Intuitively, it seems like this is an even-odds game. Each die is individually a 1/6 chance of winning, so adding all three should give you a 3/6 chance of winning. But of course, if you calculate that way you’re adding when these are separate die-rolls, and remember, you’re only allowed to add if you’re talking about separate win conditions from the same die. You need to be multiplying something.

When you count out all possible results (you’ll probably find it easier to do this in Excel than by hand since there are 216 results), it still looks at first like an even-odds game. But in reality, the odds of winning are actually slightly in favor of the House; how much? In particular, on average, how much money do you expect to lose each time you play this game? All you have to do is add up the gains and losses for all 216 results, then divide by 216, so this should be simple… but as you’ll see, there are a few traps you can fall into, which is why I’m telling you right now that if you think it’s even-odds, you’ve got it wrong.

Game #3: 5-Card Stud Poker

When you’ve warmed up with the previous two exercises, let’s try our hand at dependent probability by looking at a card game. In particular, let’s assume Poker with a 52-card deck. Let’s also assume a variant like 5-card Stud where each player is dealt 5 cards, and that’s all they get. No ability to discard and draw, no common cards, just a straight-up you get 5 cards and that’s what you get.

A “Royal Flush” is the 10-J-Q-K-A in the same suit, and there are four suits, so there are four ways to get a Royal Flush. Calculate the probability that you’ll get one.

One thing I’ll warn you about here: remember that you can draw those five cards in any order. So you might draw an Ace first, or a Ten, or whatever. So the actual way you’ll be counting these, there are actually a lot more than 4 ways to get dealt a Royal Flush, if you consider the cards to be dealt sequentially!

Game #4: IMF Lottery

This fourth question is one that can’t easily be solved through the methods we’ve talked about today, but you can simulate it pretty easily, either with programming or with some fudging around in Excel. So this is a way to practice your Monte Carlo technique.

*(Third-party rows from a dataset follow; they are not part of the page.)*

-- ==== Sys2Proof/Certificates/Slice0/Obligations.lean ====
section
/-! DEFINITION. What is claimed of the model, for the provers: one definition for each entry of OBLIGATIONS.json. -/

open Sys2Proof Sys2Proof.Machine

/-! ## The step, the queue and the whole machine -/

/-- A step runs the command at the front of the queue, and only it, on the state with the rest of the queue. -/
def Obligations.StepRunsFrontCommand : Prop :=
  ∀ (c : Instr) (rest : List Instr) (s : State), step { s with pending := c :: rest } = exec c { s with pending := rest }

/-- With no command waiting, a step lets 1 ns pass (a choice of the model, log entry 2): the clock counts one, nothing is queued, and only the
performance counters with what they tell, common time and the table builder's backlog move. -/
def Obligations.IdleStepLetsTimePass : Prop :=
  ∀ s : State, s.pending = [] → ∃ t, step s = .next t ∧ t.clock = s.clock + 1 ∧ t.pending = [] ∧
    t = { s with regs := t.regs, clock := t.clock, ct := t.ct, cmd := { s.cmd with sess := t.cmd.sess, puntQ := t.cmd.puntQ },
                 cnt := { s.cnt with samples := t.cnt.samples }, tbl := { s.tbl with unbuilt := t.tbl.unbuilt },
                 time := { s.time with slew := t.time.slew }, out := t.out } ∧
    Safety.RegsKept Safety.telling s t

/-- No command faults and none is refused: each answers a next state, in every state.
The model's readings in it: log entry 1. -/
def Obligations.NoCommandStops : Prop := ∀ (c : Instr) (s : State), Safety.Goes { s with pending := c :: s.pending }

/-- No command touches the queue of waiting commands.
The model's readings in it: log entry 70. -/
def Obligations.CommandsLeaveQueue : Prop := ∀ (c : Instr) (s t : State), exec c s = .next t → t.pending = s.pending

/-- The fuses change only when a fuse write completes (R73). -/
def Obligations.FusesChangeOnlyByFuseWrite : Prop :=
  ∀ (c : Instr) (s t : State), c ≠ .fuseWriteComplete → exec c s = .next t → t.fuses = s.fuses

/-- The clock never goes back, and nothing that was sent is taken back.
The model's readings in it: log entries 3 and 11. -/
def Obligations.TimeAndOutputOnlyGrow : Prop :=
  ∀ s t : State, step s = .next t → s.clock ≤ t.clock ∧ ∃ l, t.out = l ++ s.out

/-- Every step keeps the register store and the bytes of every HBM stack in their canonical forms.
The model's readings in it: log entry 54. -/
def Obligations.StepKeepsCanonicalStores : Prop :=
  ∀ s t : State, Safety.RegsSorted s → Safety.MemoryOk s → step s = .next t → Safety.RegsSorted t ∧ Safety.MemoryOk t

/-- The state after reset has both canonical forms. -/
def Obligations.ResetStoresAreCanonical : Prop := Safety.RegsSorted State.reset ∧ Safety.MemoryOk State.reset

/-- Right after a power-on reset: no session is open and none of its commands waits, no update lease is held, nothing is staged, every
cluster is EMPTY, both PAT banks are EMPTY, the epoch is 0, MSEC is UNSEEDED, every stack is in TRAINING, common time is 0, every BFD
session is down, the device is not command-ready, CAUSE is power-on and no fault has been logged.
The model's readings in it: log entry 7. -/
def Obligations.ResetState : Prop :=
  let s := State.reset
  openSessions s = [] ∧ s.cmd.waiting = [] ∧ rd s (obj .updStatus) UpdStatus.HOLDER = 255 ∧ rd s (obj .updStatus) UpdStatus.STAGE = 0 ∧
    (∀ cl < 32, rd s (obj .clCtl cl) ClCtl.STATE = 0) ∧ rd s (obj .patStatus) PatStatus.BANK0 = 0 ∧ rd s (obj .patStatus) PatStatus.BANK1 = 0 ∧
    (s.tbl.epochs.map Epoch.number) = [0] ∧ rd s (obj .msStatus) MsStatus.DRBG_STATE = 0 ∧
    (∀ st < 6, rd s (obj .hbStatus st) HbStatus.STATE = 0) ∧ s.ct = 0 ∧ (∀ i < 16384, rd s (obj .bfdSess i) BfdSess.STATE = 1) ∧
    rd s (obj .rstStatus) RstStatus.READY = 0 ∧ rd s (obj .rstStatus) RstStatus.CAUSE = 0 ∧
    rd s (obj .fltStatus) FltStatus.NEWEST = 0 ∧ s.flt.ring = []

/-! ## Chapter 2: the bridge, management frames, sessions and commands -/

/-- A management frame fails the first of the checks of R36 that it does not pass, and counts there (R76), with nothing else changed; an
open request that passes waits for its check; a command of one frame that passes, with room for it, becomes outstanding, in its session's
order, and H takes its SEQ when that is higher. A frame passes its tag check under the key, the nonce and the additional data of R39 alone;
one that does not is counted and nothing of it is carried out.
The model's readings in it: log entries 8, 19 and 89. -/
def Obligations.ManagementFrames : Prop :=
  ∀ (p : MgmtPort) (f : JutosFrame) (s : State), mgmtUp s = true →
    (∀ k, frameFails s p f = some k → Safety.Gives (.jutosFrameReceive p f) s fun t =>
      Safety.Counted .cmdCtr k (portInst p) 1 s t ∧ Safety.Told s t ∧ Safety.RegsKept (.cmdCtr :: Safety.telling) s t) ∧
    (f.fcsOk = false ∨ f.len < 64 ∨ 9600 < f.len → frameFails s p f = some 0) ∧
    (f.fcsOk = true → 64 ≤ f.len → f.len ≤ 9600 → f.dst.toNat ≠ rd s (mgmtKey p) MgmtPort.MAC → frameFails s p f = some 1) ∧
    (frameFails s p f = none → f.kind = 3 → Safety.Gives (.jutosFrameReceive p f) s fun t =>
      t.cmd.opens = s.cmd.opens ++ [⟨p, f.src, f.seq⟩] ∧
        t = { s with cmd := { s.cmd with opens := t.cmd.opens, openTimes := t.cmd.openTimes } }) ∧
    (∀ n : Fin 64, frameFails s p f = none → f.kind = 1 → f.session.toNat = n.val →
      f.tag = some (sealOfFrame (keysOf s n.val).cmdIn f) → fragCount f = 1 → (getSess s n.val).reasm = [] →
      rd s (sessKey n.val) SessStatus.H < f.seq.toNat → rd s (sessKey n.val) SessStatus.H < seqLimit →
      rd s (sessKey n.val) SessStatus.NEXT_SEQ ≤ seqLimit →
      boundsReached s n.val = false → 8 ≤ f.bodyLen.toNat → f.op.toNat ∈ opcodes →
      Safety.Gives (.jutosFrameReceive p f) s fun t =>
        (∃ w : Waiting, t.cmd.waiting = s.cmd.waiting ++ [w] ∧ w.hdr = ⟨n, f.seq⟩ ∧ w.op = f.op.toNat ∧ w.port = p ∧ w.mac = f.src ∧
          w.phase = .queued) ∧
        rd t (sessKey n.val) SessStatus.OUTSTANDING = rd s (sessKey n.val) SessStatus.OUTSTANDING + 1 ∧
        rd t (sessKey n.val) SessStatus.H = f.seq.toNat ∧ Safety.RegsKept [.sessStatus] s t ∧
        t = { s with regs := t.regs, cmd := { s.cmd with sess := t.cmd.sess, waiting := t.cmd.waiting } }) ∧
    (∀ n : Fin 64, frameFails s p f = none → f.kind = 1 ∨ f.kind = 0x11 → f.session.toNat = n.val →
      (∀ k ∈ [(keysOf s n.val).cmdIn, (keysOf s n.val).piIn], f.tag ≠ some (sealOfFrame k f)) → rd s (sessKey n.val) SessStatus.AUTH_FAILS < 65535 →
      (recent s (getSess s n.val).fails sec).length < 1023 → Safety.Gives (.jutosFrameReceive p f) s fun t =>
        rd t (sessKey n.val) SessStatus.AUTH_FAILS = rd s (sessKey n.val) SessStatus.AUTH_FAILS + 1 ∧
        (∀ k, k ≠ sessKey n.val → rdWord t k = rdWord s k) ∧
        t = { s with regs := t.regs, cmd := { s.cmd with sess := t.cmd.sess } })

/-- An open request in turn is answered: with the status of the first check of R46 that fails, no session changed; or with a session
that was closed and now awaits its first command, with the access types granted, NEXT_SEQ 1, H 0 and the keys of R47, and with a reply
signed by the identity key (R45). A device that is not command-ready answers NOT_READY, and while an operator key is
programmed, a signature that does not verify or a key that no programmed slot holds is AUTH_FAIL.
The model's readings in it: log entries 5, 8, 73 and 89. -/
def Obligations.OpenRequestsAnswered : Prop :=
  ∀ (p : MgmtPort) (peer : BitVec 48) (seq : Word) (r : OpenReq) (s : State), ⟨p, peer, seq⟩ ∈ s.cmd.opens →
    (openStatus s r ≠ stOk → Safety.Gives (.openRequest p peer seq r) s fun t =>
      (∃ l, t.out = .openReply p peer seq (openStatus s r) 0xFF 0 none :: l) ∧ t.cmd.waiting = s.cmd.waiting ∧
        t.cmd.opens = s.cmd.opens.erase ⟨p, peer, seq⟩ ∧ Safety.RegsKept Safety.raising s t) ∧
    (openStatus s r = stOk → Safety.Gives (.openRequest p peer seq r) s fun t =>
      ∃ n < 64, sessOpen s n = false ∧ (∀ m < n, sessOpen s m = true) ∧ rd t (sessKey n) SessStatus.STATE = 1 ∧
        rd t (sessKey n) SessStatus.GRANTED = grantedTypes ((openSlot s r).getD 0xFF) r.access.toNat ∧
        rd t (sessKey n) SessStatus.NEXT_SEQ = 1 ∧ rd t (sessKey n) SessStatus.H = 0 ∧
        (∃ tail, tail = openTail s.fuses.identKey (Config.entropy (s.free + 1)) (Config.entropy s.free) r n
            (grantedTypes ((openSlot s r).getD 0xFF) r.access.toNat) ∧
          (getSess t n).keys = some (sessKeys (Config.entropy s.free) r tail.nonce) ∧
          t.out = .openReply p peer seq stOk n (grantedTypes ((openSlot s r).getD 0xFF) r.access.toNat) (some tail) :: s.out) ∧
        t.free = s.free + 2 ∧
        (∀ k, k ≠ sessKey n → rdWord t k = rdWord s k)) ∧
    (flag s rstKey RstStatus.READY = false → openStatus s r = stNotReady) ∧
    (flag s rstKey RstStatus.READY = true → r.bodyLen = 326 → r.openVer = 1 → r.access.toNat < 64 → r.reserved = 0 →
      onP384 r.hostEph = true → onP384 r.opKey = true → programmedSlots s ≠ [] →
      (Config.ecdsaOk r.opKey.toNat (openDigest r s.fuses.serial).toNat r.opSig.toNat = false ∨
        ∀ k ∈ programmedSlots s, rd s (obj .opKey k) OpKey.DIGEST ≠ (sha384 (toBytes 97 r.opKey.toNat)).toNat) → openStatus s r = stAuthFail)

In a game I worked on that I’ve mentioned before called Chron X, there was this really interesting card called IMF Lottery. Here’s how it worked: you’d put it into play. At the end of your turn, the game would roll a percentile, and there was a 10% chance it would leave play, and a random player would gain 5 of each resource type for every token on the card. The card didn’t start with any tokens, but if it stayed around then at the start of each of your turns, it gained a token. So, there is a 10% chance you’ll put it into play, end your turn, and it’ll leave and no one gets anything. If that doesn’t happen (90% chance), then there is a further 10% chance (actually 9% at this point, since it’s 10% of 90%) that on the very next turn, it’ll leave play and someone will get 5 resources. If it leaves play on the turn after that (10% of the remaining 81%, so 8.1% chance) someone gets 10 resources, then the next turn it would be 15, then 20, and so on. The question is, what is the expected value of the number of total resources you’ll get from this card when it finally leaves play?

Normally, we’d approach this by finding the probability of each outcome, and multiplying by the outcome. So there is a 10% chance you get 0 (0.1*0 = 0). There’s a 9% chance you get 5 resources (that’s 9%*5 = 0.45 resources). There’s an 8.1% chance you get 10 resources (8.1%*10 = 0.81 resources total, expected value). And so on. And then we add all of these up.

Now, you can quickly see a problem: there is always going to be a chance that it will not leave play, so this could conceivably stay in play without leaving forever, for an infinite number of turns, so there’s no actual way to write out every single possibility. The techniques we learned today don’t give us a way to deal with infinite recursion, so we’ll have to fake it.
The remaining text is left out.